Saved entries
-- ==== Sys2Proof/Machine/ControlFlow.lean ====
section
/-!
DEFINITION. The meanings of JMP, JIF and JNI (`45_control_flow.md`). The target is an offset in the active page (R160; D3); a
conditional jump is taken only when the condition operand is exactly 1 (R168; D8). No flag changes.
-/
namespace Sys2Proof.Machine

/-- 0x40 `JMP IMM` (R161): jumps to the offset; the byte is not dereferenced (C5). -/
def execJmpI (t : Byte) (s : State) : Host.Outcome State Fault Refusal :=
  .next (branch true t 2 s)

/-- 0x41 `JMP REG` (R162): jumps to the offset a register holds. -/
def execJmpR (r : RegName) (s : State) : Host.Outcome State Fault Refusal :=
  .next (branch true (s.getReg r) 2 s)

/-- 0x42 `JIF IMM, IMM` (R163): jumps when the condition operand is 1 and ZF is set. -/
def execJifII (c t : Byte) (s : State) : Host.Outcome State Fault Refusal :=
  .next (branch (c = 1 && s.zf) t 3 s)

/-- 0x43 `JIF IMM, REG` (R164): jumps to the offset in a register when the condition operand is 1 and ZF is set. -/
def execJifIR (c : Byte) (r : RegName) (s : State) : Host.Outcome State Fault Refusal :=
  .next (branch (c = 1 && s.zf) (s.getReg r) 3 s)

/-- 0x44 `JNI IMM, IMM` (R165): jumps when the condition operand is 1 and ZF is clear. -/
def execJniII (c t : Byte) (s : State) : Host.Outcome State Fault Refusal :=
  .next (branch (c = 1 && !s.zf) t 3 s)

/-- 0x45 `JNI IMM, REG` (R166): jumps to the offset in a register when the condition operand is 1 and ZF is clear. -/
def execJniIR (c : Byte) (r : RegName) (s : State) : Host.Outcome State Fault Refusal :=
  .next (branch (c = 1 && !s.zf) (s.getReg r) 3 s)

end Sys2Proof.Machine
end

### ASSIGNMENT
The records above must be retyped in full. Keep each one exactly as it is.

### SOLUTION FOR THIS EXERCISE
-- ==== Sys2Proof/Machine/ControlFlow.lean ====
section
/-!
DEFINITION. The meanings of JMP, JIF and JNI (`45_control_flow.md`). The target is an offset in the active page (R160; D3); a
conditional jump is taken only when the condition operand is exactly 1 (R168; D8). No flag changes.
-/
namespace Sys2Proof.Machine

/-- 0x40 `JMP IMM` (R161): jumps to the offset; the byte is not dereferenced (C5). -/
def execJmpI (t : Byte) (s : State) : Host.Outcome State Fault Refusal :=
  .next (branch true t 2 s)

/-- 0x41 `JMP REG` (R162): jumps to the offset a register holds. -/
def execJmpR (r : RegName) (s : State) : Host.Outcome State Fault Refusal :=
  .next (branch true (s.getReg r) 2 s)

/-- 0x42 `JIF IMM, IMM` (R163): jumps when the condition operand is 1 and ZF is set. -/
def execJifII (c t : Byte) (s : State) : Host.Outcome State Fault Refusal :=
  .next (branch (c = 1 && s.zf) t 3 s)

/-- 0x43 `JIF IMM, REG` (R164): jumps to the offset in a register when the condition operand is 1 and ZF is set. -/
def execJifIR (c : Byte) (r : RegName) (s : State) : Host.Outcome State Fault Refusal :=
  .next (branch (c = 1 && s.zf) (s.getReg r) 3 s)

/-- 0x44 `JNI IMM, IMM` (R165): jumps when the condition operand is 1 and ZF is clear. -/
def execJniII (c t : Byte) (s : State) : Host.Outcome State Fault Refusal :=
  .next (branch (c = 1 && !s.zf) t 3 s)

/-- 0x45 `JNI IMM, REG` (R166): jumps to the offset in a register when the condition operand is 1 and ZF is clear. -/
def execJniIR (c : Byte) (r : RegName) (s : State) : Host.Outcome State Fault Refusal :=
  .next (branch (c = 1 && !s.zf) (s.getReg r) 3 s)

end Sys2Proof.Machine
end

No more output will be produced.